Surviving vicious competition and surmounting overwhelming obstacles Kippy K emerges victorious. Throw kudos and well wishes at this dedicated man....
We Fight as One!
“Onward, mighty Greeks! Syrians! Cilicians! We fight as one! We fight as one!”
My voice is hoarse. I can barely hear my own words above the chatter of iron and bronze; I suppose my Stentorian chant is for my own benefit more than it is for my men.
For a captain of the Seleukids, a commander of Alexander’s chosen heirs, I certainly am humble. I feel neither fear, nor bravery. I feel nothing but inevitability.
We fight as one? I nearly laugh at my own lies. My company contains Ionians, Syrians, and the odd man that has no clearer a descent than the bastard horses of our antiquated cataphracts. Their dress? Colorful as the mist beneath a bubbling cataract. Their skin? The palest white to the burnished browns of the desert, all are among my company. These men are different, down to their very bones. The only uniform they wear is the silver of their blades.
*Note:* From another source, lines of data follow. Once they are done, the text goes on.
/-- A sentence, datagram, message or frame is rejected: counted at its port, charged to its row, and recorded where
0x2300:08 asks for it. `tag` and `rest` are what was received of it, `tag` its TAG part. -/
def State.reject (i : Intake) (c : Cfg) (row : Option Nat) (reason offset : Nat) (address tag rest : Text) (s : State) : State :=
  let s := (s.stat 0x4810 i.port (0x10 + reason) 1).stat 0x4850 (0x60 + i.engine) 3 1
  let s := match row with
    | some r => (s.modSrc r (fun x => { x with rejected := x.rejected + 1, lastReject := reason })).stepScore r
        (-(Cfg.nat s.uid c 0x2300 6 0 : Int))
    | none => s
  if Cfg.nat s.uid c 0x2300 8 0 = 1 then
    let x := match row with
      | some r => s.src r
      | none => { score := 0 }
    let src := row.getD 0xFFFF
    let sentence := decide (i.kind = 1 ∨ i.kind = 2) && decide (reason ≠ 0x12)
    s.handOn i.engine ((if sentence then withSentenceParts tag rest else id)
      { pip := i.pip, source := src, chosenFrom := src, kind := 0x0F, port := i.port, gen := i.gen, cls := 3,
        states := i.states, score := x.score, seq := x.seq.toNat, address := address.take 6,
        tag := (tag ++ rest).take (Nat.min 82 tag.length), raw := ((tag ++ rest).take 82).drop tag.length,
        slots := [some (reason : Int), some ((i.base + offset : Nat) : Int)] })
  else s

/-! ### Acceptance (R60, R61, R64, R67) -/

/-- The class of a record in its intake: alert formatters are always class 0 (R61). -/
def intakeClass (u : UnitId) (c : Cfg) (row code : Nat) : Nat :=
  if 0x10 ≤ code ∧ code ≤ 0x13 then 0 else Cfg.nat u c 0x2310 8 row

/-- The health of a row is refreshed by an accepted record (R66). -/
def State.refreshSrc (r : Nat) (p : Pip) (s : State) : State :=
  s.modSrc r (fun x => { x with
    health := if s.mirrored then x.health else 1, had := true, ref := s.fabricZero + p.cycle.toNat, lateSteps := 0,
    lastAccepted := p.time })

/-- One accepted record of a row: its sequence number, its score step unless it counts for a group, and hand-on. -/
def State.emitRecord (i : Intake) (c : Cfg) (row : Nat) (r : FibreRecord) (s : State) : State :=
  let inv := r.flags.getLsbD flInvalid
  let counts := !(countingGroups s.uid c r 0).isEmpty || !(countingGroups s.uid c r 32).isEmpty
  let s := if inv then s.stepScore row (-(Cfg.nat s.uid c 0x2300 4 0 : Int))
    else if counts then s
    else s.stepScore row (Cfg.nat s.uid c 0x2300 3 0)
  let s := s.modSrc row (fun x => { x with seq := x.seq + 1 })
  let x := s.src row
  let r := { r with score := x.score, seq := x.seq.toNat }
  (s.modSrc row (fun x => { x with latest := some r })).handOn i.engine r

/-- A base record of a row: everything but slots, flags, text and address. -/
def baseRecord (u : UnitId) (i : Intake) (c : Cfg) (row code : Nat) : FibreRecord :=
  { pip := i.pip, source := row, chosenFrom := row, kind := i.kind, port := i.port, gen := i.gen,
    cls := intakeClass u c row code, states := i.states, formatter := code }

/-- Accept what row `row` sent: its records in order. With none, only the accepted counts move (R64). -/
def State.accept (i : Intake) (c : Cfg) (row : Nat) (recs : List FibreRecord) (s : State) : State :=
  let s := (s.stat 0x4810 i.port 2 1).modSrc row (fun x => { x with accepted := x.accepted + 1 })
  if recs.isEmpty then s
  else recs.foldl (fun s r => s.emitRecord i c row r) (s.refreshSrc row i.pip)

/-- A record of a row that does not come from a sentence (R65): loop samples, line-monitor results, frames, PDOs. -/
def State.acceptLocal (i : Intake) (key : SrcKey) (slots : List (Option Int)) (flags : BitVec 16) (s : State) : State :=
  let c := s.cfgAt i.pip.time
  match matchSource s.uid c i.port (some key) with
  | .error e => (s.discover c i.port key i.pip.time).reject i c none e 0 [] [] []
  | .ok row =>
    (s.discover c i.port key i.pip.time).accept i c row
      [{ baseRecord s.uid i c row 0 with slots := slots, flags := flags, address := Cfg.text s.uid c 0x2310 0x0C row }]

/-! ### Sentences (R49, R52, R54, R57, R63) -/

/-- Formatter code of an accepted address field (R63). -/
def addressCode (f : AddrForm) (a : Text) : Nat :=
  match f with
  | .query => 0xFD
  | .encapsulation => 0xFC
  | .proprietary => 0xFE
  | _ => formatterCode (a.drop 2)

/-- The flags of Table 3.8 that a sentence's text decides. -/
def sentenceFlags (t : Taken) (f : AddrForm) : BitVec 16 :=
  let p := partsOf t.text
  let fl := setBit 0 flNoSum p.sum.isNone
  let fl := setBit fl flTag (!t.tag.isEmpty)
  let fl := setBit fl flLoneLf p.lone
  let fl := setBit fl flQuery (f == .query)
  let fl := setBit fl flEncap (t.text.head? == some 0x21)
  setBit fl flHex ((t.tag ++ t.text).any (fun b => b.toNat == 0x5E))

/-- The fields of a sentence after its address field. -/
def sentenceFields (t : Taken) : List Text :=
  match (splitFirst 0x2C (partsOf t.text).body).2 with
  | some rest => splitAll 0x2C rest
  | none => []

/-- The line-count gap check of a -450 source (R52). A rejected sentence leaves the previous value as it was, and a repeated
value counts the 998 that lie between (log entry 402). -/
def State.countGaps (row : Nat) (n : Option Nat) (s : State) : State :=
  match n with
  | none => s
  | some n =>
    s.modSrc row (fun x => { x with
      lastN := some n
      gaps := match x.lastN with
        | some l => x.gaps + BitVec.ofNat 32 ((n + 999 * 2 - l - 1) % 999)
        | none => x.gaps })

/-- The fields of an accepted sentence: its records, or its rejection (R62 to R64). -/
def State.cardFields (i : Intake) (c : Cfg) (row : Nat) (t : Taken) (form : AddrForm) (a : Text) (ti : TagInfo) (s : State) : State :=
  let code := addressCode form a
  let fs := sentenceFields t
  let base := t.tag.length
  let res := if 1 ≤ code ∧ code ≤ 0x13 then extract code (Cfg.nat s.uid c 0x2310 0x0D row == 1) fs else .ok [([], false)]
  match res with
  | .error (e, n) => s.reject i c (some row) e (base + fieldOffset a.length fs n) a t.tag t.text
  | .ok l =>
    let g := ((ti.value 0x67).bind groupOf).getD (0, 0)
    let mk (x : List (Option Int) × Bool) : FibreRecord :=
      { baseRecord s.uid i c row code with
        slots := x.1, flags := setBit (sentenceFlags t form) flInvalid x.2, address := a, raw := t.text, tag := t.tag,
        tagC := ((ti.value 0x63).map decVal).getD 0, tagS := ((ti.value 0x73).getD []).take 6, tagGn := g.1, tagGm := g.2 }
    let s := if i.gen = 2 then s.countGaps row ((ti.value 0x6E).map decVal) else s
    s.accept i c row (l.map mk)
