-- ==== Sys2Proof/Machine/Crypto.lean ====
section
/-! DEFINITION. Check sums and digests: CRC-16/CCITT-FALSE (R195), the CRC-32 of IEEE 802.3 and CRC-32C (PRESUMED: the
manual names them and gives no polynomial), SHA-256 and HMAC-SHA-256 (R273, R331; FIPS 180-4, RFC 2104, PRESUMED). -/

namespace Sys2Proof

/-- One bit of CRC-16/CCITT-FALSE: polynomial 0x1021, most significant bit first. -/
def crc16Bit (r : BitVec 16) : BitVec 16 := if r.msb then (r <<< 1) ^^^ 0x1021#16 else r <<< 1

/-- Apply a function `n` times. -/
def repeatFn {α : Type} (f : α → α) : Nat → α → α
  | 0, x => x
  | n + 1, x => repeatFn f n (f x)

/-- CRC-16/CCITT-FALSE of bytes: initial value 0xFFFF, no reflection, no final inversion (R195). -/
def crc16 (b : List Byte) : BitVec 16 := b.foldl (fun r x => repeatFn crc16Bit 8 (r ^^^ ((x.setWidth 16 : BitVec 16) <<< 8))) 0xFFFF#16

/-- One bit of a reflected CRC-32. -/
def crc32Bit (poly r : BitVec 32) : BitVec 32 := if r.getLsbD 0 then (r >>> 1) ^^^ poly else r >>> 1

/-- A reflected CRC-32 with initial value and final inversion of all ones. -/
def crc32With (poly : BitVec 32) (b : List Byte) : BitVec 32 :=
  ~~~(b.foldl (fun r x => repeatFn (crc32Bit poly) 8 (r ^^^ x.setWidth 32)) 0xFFFFFFFF#32)

/-- The frame check sequence of IEEE 802.3. -/
def crc32 (b : List Byte) : BitVec 32 := crc32With 0xEDB88320#32 b

/-- CRC-32C. -/
def crc32c (b : List Byte) : BitVec 32 := crc32With 0x82F63B78#32 b

/-! ### SHA-256 -/

/-- The largest `r` of `i` bits added to `r` whose `k`-th power is at most `n`. -/
def rootBits (k n : Nat) : Nat → Nat → Nat
  | 0, r => r
  | i + 1, r => rootBits k n i (if (r + 2 ^ i) ^ k ≤ n then r + 2 ^ i else r)

/-- The first 32 bits of the fraction of the `k`-th root of a number below 2^10. -/
def rootFraction (k p : Nat) : BitVec 32 := BitVec.ofNat 32 (rootBits k (p * 2 ^ (32 * k)) 38 0)

/-- The primes below `n`, for `n` at most 18 squared. -/
def primesBelow (n : Nat) : List Nat :=
  (List.range n).filter (fun p => decide (2 ≤ p) && (List.range 18).all (fun d => decide (d < 2) || d == p || p % d != 0))

/-- The round constants: of the cube roots of the first 64 primes. -/
def shaK : List (BitVec 32) := (primesBelow 312).map (rootFraction 3)

/-- The working words as the two sequences that the rounds extend, each with its last four words, the newest first. -/
structure Sha where
  up : List (BitVec 32)
  down : List (BitVec 32)
  deriving DecidableEq, Repr

/-- The initial hash value: of the square roots of the first eight primes. -/
def shaInit : Sha := { up := [2, 3, 5, 7].map (rootFraction 2), down := [11, 13, 17, 19].map (rootFraction 2) }

/-- The exclusive OR of a word turned right by several amounts. -/
def turns (l : List Nat) (x : BitVec 32) : BitVec 32 := l.foldl (fun a n => a ^^^ x.rotateRight n) 0

/-- A word of a sequence. -/
def wordAt (l : List (BitVec 32)) (n : Nat) : BitVec 32 := (l[n]?).getD 0

/-- One round with the sum of its constant and schedule word. -/
def shaRound (s : Sha) (kw : BitVec 32) : Sha :=
  let u := wordAt s.up
  let d := wordAt s.down
  let pick := d 2 ^^^ (d 0 &&& (d 1 ^^^ d 2))
  let most := (u 0 &&& u 1) ||| (u 2 &&& (u 0 ||| u 1))
  let t := d 3 + turns [6, 11, 25] (d 0) + pick + kw
  { up := (t + turns [2, 13, 22] (u 0) + most) :: s.up.take 3, down := (u 3 + t) :: s.down.take 3 }

/-- The schedule word that follows 16 words. -/
def shaNext (w : List (BitVec 32)) : BitVec 32 :=
  let g := wordAt w
  g 0 + (turns [7, 18] (g 1) ^^^ (g 1 >>> 3)) + g 9 + (turns [17, 19] (g 14) ^^^ (g 14 >>> 10))

/-- The rounds of one block, the schedule kept as a window of 16 words. -/
def shaRounds : List (BitVec 32) → List (BitVec 32) → Sha → Sha
  | [], _, s => s
  | k :: ks, w, s => shaRounds ks (w.drop 1 ++ [shaNext w]) (shaRound s (k + wordAt w 0))

/-- The 32-bit words of bytes, most significant byte first. -/
def shaWords : Nat → List Byte → List (BitVec 32)
  | 0, _ => []
  | n + 1, b => BitVec.ofNat 32 (beNat (b.take 4)) :: shaWords n (b.drop 4)

/-- One block of 64 bytes. -/
def shaBlock (s : Sha) (b : List Byte) : Sha :=
  let t := shaRounds shaK (shaWords 16 b) s
  { up := List.zipWith (· + ·) s.up t.up, down := List.zipWith (· + ·) s.down t.down }

/-- `n` blocks. -/
def shaBlocks : Nat → List Byte → Sha → Sha
  | 0, _, s => s
  | n + 1, b, s => shaBlocks n (b.drop 64) (shaBlock s (b.take 64))

/-- A message padded to whole blocks. -/
def shaPad (b : List Byte) : List Byte :=
  b ++ [0x80] ++ List.replicate ((119 - b.length % 64) % 64) 0 ++ beBytes 8 (8 * b.length)

/-- SHA-256 of bytes. -/
def sha256 (b : List Byte) : List Byte :=
  let p := shaPad b
  let s := shaBlocks (p.length / 64) p shaInit
  ((s.up ++ s.down).map (fun w => beBytes 4 w.toNat)).flatten

/-- HMAC-SHA-256 of a message under a key of at most 64 bytes. -/
def hmac256 (key msg : List Byte) : List Byte :=
  let k := key ++ List.replicate (64 - key.length) 0
  sha256 (k.map (fun b => b ^^^ 0x5C) ++ sha256 (k.map (fun b => b ^^^ 0x36) ++ msg))

end Sys2Proof
end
The Medes, the tragic sheep that were shorn by Seleukos himself – they fought as one. The Thousand Nations suffered their defeats, but they also conquered the world. We inherited the world. We are coming to learn that inheritances are hard to hold. Just as the Persians fell to unified Greeks at Plataea, and to the Greek host of Alexander, we will now surely lose to our own unified enemy.
Our phalanx carries heavy shields. I carry a heavy heart.
“Steady!” I cry, my lungs sore, my tongue burning. A shaft whistles overhead – I hear a metallic pang as it strikes a nameless shield in the rear ranks. Another whistle. Another. The sky erupts in high-pitched screaming, like the refrain of song birds. I would mistake it for a spring day in my native Antioch if it weren’t for the human screams that accompanied the melody. “Quicken the pace!”
The rumble of our footsteps drowns out the screeching arrows. I see them take shape in the distance, beneath the shedding trees. Forms. Shadows. Faceless creatures dealing in death and conquest.
My banner bearer falls, a shaft buried in his chest. I glance behind me. I will it to raise back up. Syrians! Armenians! Fight as one! It doesn’t fly again.
I turn my head back forwards. Lions. Bears. I am confronted by beasts.
I see the javelins take flight, loosed from the skilled hands of Roman skirmishers. They are ravenous falcons. We are but meat.